Цветок, который передали ему из зала, был помят, но показался Никосу чудом свежести. Никос не выпускал его из рук ни в тюремной машине, ни в камере, пока гвоздика не начала тихо и быстро вянуть, опуская свой венчик все ниже, а в стебле даже как будто обугливаясь. В камере, видя, что цветок страдает в его горячих руках, Никос положил его на каменный пол возле нар, он думал, что в холоде гвоздика доживет до утра. Но утром, проснувшись, Никос с болью увидел, что за ночь гвоздика совсем догорела, превратившись в черный влажный комок.
На другой день, 15 ноября 1951 года, в семь часов вечера суд удалился на совещание. Журналисты получили возможность побродить по залу, побеседовать с обвиняемыми. Несколько человек подошли к Белояннису.
— Что вы читаете? — спросил один из корреспондентов, увидев на коленях у Никоса томик в синей обложке.
— Байрона.
— Неужели вы можете в такой момент спокойно читать Байрона?
— Во-первых, кто вам сказал, что я читаю спокойно? А во-вторых, что за момент такой особенный, что даже нельзя читать?
— Ну, все-таки… — замялся корреспондент. — В какой-то степени решается ваша судьба…
Никос захлопнул томик и посмотрел журналисту в лицо.
— Если бы вы, — сказал он медленно, — десять месяцев провели в одиночке без книг и газет, а потом дорвались до чтения, вы читали бы каждую удобную минуту… Кроме того, Байрон — мой любимый поэт, И человек, которому я всю жизнь смертельно завидовал. Можете написать об этом в своей газете. Я не стану опровергать, даже если у меня будет такая возможность…
Совещание суда продолжалось восемь часов. В три часа утра полковник Ставропулос с высоты своего председательского места воспаленными глазами оглядел зал и вяло произнес ритуальную формулу приговора:
— «Именем его величества короля эллинов Павла Первого чрезвычайный военный трибунал города Афины приговорил…»
Журналисты, родственники обвиняемых затаили дыхание, даже жандармы у стен подались вперед. Ожидалось, что приговор суда будет достаточно суров, чтобы правительство имело возможность «проявить милосердие и гуманность», конечно, в известных пределах. И все-таки…
— «…к смертной казни»…»
По залу пролетел вздох. Как ни привыкли Афины к обилию смертных приговоров, каждый из них встречался со вздохом разочарования: ведь когда-то должна была кончиться эта кровавая жатва.
— «…Белоянниса Николаоса, Иоанниду Элли…»
Тяжелый стук в задних рядах заставил полковника Ставропулоса прервать чтение.
— Что? Что такое? — раздраженно спросил он. — Неужели нельзя поддержать порядок хотя бы во время чтения приговора?

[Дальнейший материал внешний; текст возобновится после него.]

-- ==== Sys2Proof/Laws/PerInstr.lean ====
section
/-! SUPPORT. Statements made for each instruction, one lemma a constructor: the row of an instruction's format is that instruction. -/

namespace Sys2Proof.Laws.FormNamesRow

/-- The format and operand fields of an instruction name its row and no other (30_encoding.md R134, R137). -/
def Statement (i : Instr) : Prop := ∀ j : Instr, j.form = i.form ↔ j = i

— Женщина упала в обморок, — виновато пояснил жандарм. — Василики Белоянни.
— Мать? — живо спросил полковник.
— Мать.
Кивнув, председатель продолжал чтение.
Приговор оказался суровее, чем ожидалось: 12 обвиняемых были приговорены к смертной казни, трое — к пожизненному заключению, четверо — к 20 годам принудительных работ, двое — к 15 годам, 29 человек были признаны невменяемыми, 18 оправдано, остальные — приговорены к разным срокам тюремного заключения.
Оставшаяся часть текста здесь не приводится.